Jarnail Singh completed his education till 12th grade. In the year 2006, he became the General Secretary of Water Purification and treatment equipment manufacturer association (WAPTEMA).
In 2010, he married Sukhjeet Kaur.
Currently, he is positioned as the Chairman of WAPTEMA.

Career

Politics

Punjab Elections 2022
Jarnail Singh was appointed the in-charge of AAP Punjab unit ahead of the 2022 Punjab Assembly elections.

Delhi Elections
In December 2013, the newly formed Aam Aadmi Party contested elections for the first time and thereby Jarnail Singh won the elections and became the “Youngest Sikh MLA” of Delhi Legislative Assembly.

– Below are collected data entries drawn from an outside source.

-- ==== Sys2Proof/Machine/Accesses.lean ====
section
/-! DEFINITION. The access queue at work (R165, R169, R173, R174, R206, R207, R214 to R221): which entry may be performed, performing
it, injecting its remote elements (R294), results returning to registers (R91 to R93), owed signals (R208, R209),
barrier events (R43, R44) and the invalidations of a tfence (R164). -/

namespace Sys2Proof.Machine

/-! ### Reports (R165, R178) -/

/-- The report of a failed access. -/
def badReport (b : Bad) (addr : Word) (kind : Nat) (epc : Word) : Report where
  code := b.code
  sub := b.sub
  addr := if b.code = 5 then BitVec.ofNat 64 b.gran else b.at_.getD addr
  agent := BitVec.ofNat 25 b.agent
  time := b.time
  eng := false
  tl := 15
  obj := 0
  epc := epc
  kind := if b.rd then 0 else kind

/-- The report of an access of the queue that failed: it names the syllable's bundle, slot and stage (R226). -/
def accReport (a : Access) (b : Bad) (addr : Word) (kind : Nat) : Report :=
  { badReport b addr kind a.epc with slot := a.slot, stg := a.stg }

/-- The report of a failed memory element of an access, with the pages it needs (R168). -/
def elemReport (a : Access) (b : Bad) (e : Elem) : Report :=
  { accReport a b e.addr (memKind e.op).code with need := if b.code = 3 ∧ !e.sp then opPages e.addr e.op else [] }

/-- A report reaches core k (R165). -/
def takeReport (s : State) (k : Nat) (r : Report) : State := onCore s k fun c => addReport c r

/-- ACCESS_REPORT (R165). -/
def execAccessReport (c : Nat) (r : Report) (s : State) : Host.Outcome State Fault Refusal := .next (takeReport s c r)

/-! ### Entries of the queue -/

/-- Change the access of an id, in the queue or in the snapshot. -/
def onAccess (c : Core) (id : Nat) (f : Access → Access) : Core :=
  let g (l : List Access) : List Access := l.map fun a => if a.id = id then f a else a
  { c with accs := g c.accs, snap := c.snap.map fun n => { n with accs := g n.accs } }

/-- The access of an id. -/
def accessOf (c : Core) (id : Nat) : Option Access :=
  (c.accs.find? fun a => a.id == id).or ((c.snap.map fun n => n.accs).bind fun l => l.find? fun a => a.id == id)

/-- Take the access of an id out of the queue. -/
def dropAccess (c : Core) (id : Nat) : Core :=
  let g (l : List Access) : List Access := l.filter fun a => a.id != id
  { c with accs := g c.accs, snap := c.snap.map fun n => { n with accs := g n.accs } }

/-- Put a returned value beside the queue that held its access. -/
def addReturn (c : Core) (r : Return) : Core :=
  match c.snap with
  | some n =>
    if n.accs.any fun a => a.id == r.id then { c with snap := some { n with rets := n.rets ++ [r] } }
    else { c with rets := c.rets ++ [r] }
  | none => { c with rets := c.rets ++ [r] }

/-- A global name of a scratchpad byte (R154), so that accesses through either name meet. -/
def elemAddr (s : State) (k : Nat) (e : Elem) : Nat :=
  if e.sp then s.port.rank * 2 ^ 47 + 0x1FFFF * 2 ^ 30 + keyCore k * 2 ^ 21 + e.addr.toNat else e.addr.toNat

/-- The byte ranges of an element under those names. -/
def elemRanges (s : State) (k : Nat) (e : Elem) : List (Nat × Nat) :=
  (opRanges e.addr e.op).map fun r => (elemAddr s k { e with addr := r.1 }, r.2)

/-- Two entries touch a common byte. -/
def overlap (s : State) (k : Nat) (a b : AccOp) : Bool :=
  (elemsOf a).any fun x => (elemsOf b).any fun y =>
    (elemRanges s k x).any fun p => (elemRanges s k y).any fun q => decide (p.1 < q.1 + q.2 ∧ q.1 < p.1 + p.2)

/-- A bank-side operation or an atomic (R160). -/
def atBank (op : MemOp) : Bool :=
  match op with
  | .atomic _ _ _ _ | .mop _ _ _ _ _ | .fetchAdd _ _ | .taskDec | .taskPost _ => true
  | .load _ _ | .store _ _ | .storeM _ => false

/-- The memory side an element is performed at (R160): the owner, the core and the bank of a scratchpad byte, or the owner's HBM,
whose channels the manual does not tell apart by address (DESIGN CHOICE [32]). -/
def bankOf (s : State) (k : Nat) (e : Elem) : Nat × Nat :=
  let a := elemAddr s k e
  (a / 2 ^ 47, if a / 2 ^ 30 % 2 ^ 17 = 0x1FFFF then 1 + a % 2 ^ 30 / 65536 else 0)

/-- Two entries have atomics or bank-side operations for one memory side: they arrive there in issue order (R160). -/
def sameBank (s : State) (k : Nat) (a b : AccOp) : Bool :=
  (elemsOf a).any fun x => atBank x.op && (elemsOf b).any fun y => atBank y.op && bankOf s k x == bankOf s k y

/-- An operation that stores. -/
def opWrites : MemOp → Bool
  | .load _ _ => false
  | .store _ _ => true
  | .storeM _ => true
  | .atomic _ _ _ _ => true
  | .mop _ _ _ _ _ => true
  | .fetchAdd _ _ => true
  | .taskDec => true
  | .taskPost _ => true

/-- An entry with an element that stores, to an owner that passes a test. -/
def storesTo (s : State) (op : AccOp) (p : Nat → Bool) : Bool :=
  (elemsOf op).any fun e => opWrites e.op && p (if e.sp then s.port.rank else ownerOf e.addr)

/-- Elements of one access go to their owner together when they are plain `.rx` accesses to one 32-byte sector (R173). -/
def sameSector (a : Access) (e x : Elem) : Bool :=
  match a.op, e.op, x.op with
  | .mem _ _ _, .load _ false, .load _ false => a.who.rx && e.addr.toNat / 32 == x.addr.toNat / 32 && !x.sp
  | .mem _ _ _, .store _ false, .store _ false => a.who.rx && e.addr.toNat / 32 == x.addr.toNat / 32 && !x.sp
  | _, _, _ => false

/-- The elements that the request for an access's head element carries. -/
def sectorOf (a : Access) : List Elem :=
  match elemsOf a.op with
  | [] => []
  | e :: r => e :: r.filter (sameSector a e)

/-- Its stores have all entered the transmit queue (R214): only those of the request under way remain. -/
def storesSent (a : Access) : Bool := a.sent && (elemsOf a.op).length ≤ (sectorOf a).length

/-- The ordering code of an entry's atomic (R206), or 4 for task.post. -/
def orderCode : AccOp → Nat
  | .mem _ _ o => o
  | .remote _ _ o _ => o
  | .fence _ _ | .tfence _ _ _ | .arrive _ _ | .expect _ _ | .tlInc _ | .tlAcq _ _ | .bkClose _ _ | .rwinReg _ _ _ => 0

/-- An entry whose kind fence.rel orders: a store, an atomic, an arrival or a basket close (R174). -/
def relOrdered (op : AccOp) : Bool :=
  match op with
  | .mem els _ _ => els.any fun e => opWrites e.op
  | .remote el _ _ _ => opWrites el.op
  | .arrive _ _ | .expect _ _ | .tlInc _ | .bkClose _ _ | .rwinReg _ _ _ => true
  | .fence _ _ | .tfence _ _ _ | .tlAcq _ _ => false

/-- The earlier entry `a` holds back `b` by what `a` is (R174, R206, R207, R218). A relaxed arrival is held by fence.rel and the
full fence, which name arrivals, and by nothing else (R214). -/
def holdsLater (a b : AccOp) : Bool :=
  match b with
  | .arrive _ true => (match a with | .fence _ .full | .fence _ .rel => true | _ => false)
  | _ =>
    match a with
    | .fence _ .full => true
    | .fence _ .acq => true
    | .fence _ .rel => relOrdered b
    | .tfence _ _ _ => true
    | .tlAcq _ _ => true
    | .mem _ _ o => o == 1 || o == 3
    | .remote _ _ o _ => o == 1 || o == 3
    | .arrive _ _ | .expect _ _ | .tlInc _ | .bkClose _ _ | .rwinReg _ _ _ => false

/-- `b` waits for the earlier entry `a` by what `b` is (R174, R206, R207, R214, R218, R219, R221). -/
def waitsFor (s : State) (k : Nat) (a : Access) (b : AccOp) : Bool :=
  match b with
  | .mem els _ o =>
    (o == 2 || o == 3) || (o == 4 && els.any fun e => storesTo s a.op (· == ownerOf e.addr))
  | .remote _ _ o _ => o == 2 || o == 3
  | .fence _ .acq => !(elemsOf a.op).isEmpty && (elemsOf a.op).any fun e => match e.op with | .store _ _ | .storeM _ => false | _ => true
  | .fence _ _ => true
  | .tfence _ _ _ => storesTo s a.op fun _ => true
  | .arrive w rlx =>
    if rlx then false
    else if bnLocal w || (bnRank w == s.port.rank && bnCore w == keyCore k) then true
    else if bnRank w == s.port.rank then storesTo s a.op (· == s.port.rank)
    else storesTo s a.op (· == bnRank w) && !storesSent a
  | .tlInc _ => true
  | .bkClose _ _ => true
  | .expect _ _ | .tlAcq _ _ | .rwinReg _ _ _ => false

He defeated Rajiv Babbar, the son of 3-time MLA OP Babbar, by over 2000 votes.
In the same year, Jarnail was elected as the chairman of the District Development Committee.
The AAP minority government dissolved 49 days after the 2013 elections and a period of President's Rule commenced. In 2014, he was appointed the first President of AAP youth wing.

At the subsequent elections in February 2015 and 2020, Singh was again elected as MLA for Tilak Nagar.

Activism
In 2011, Anna Hazare launched the Jan Lokpal movement. Jarnail Singh was involved in this movement.

Member of Legislative Assembly (2020 - present)
Since 2020, he is an elected member of the 7th Delhi Assembly .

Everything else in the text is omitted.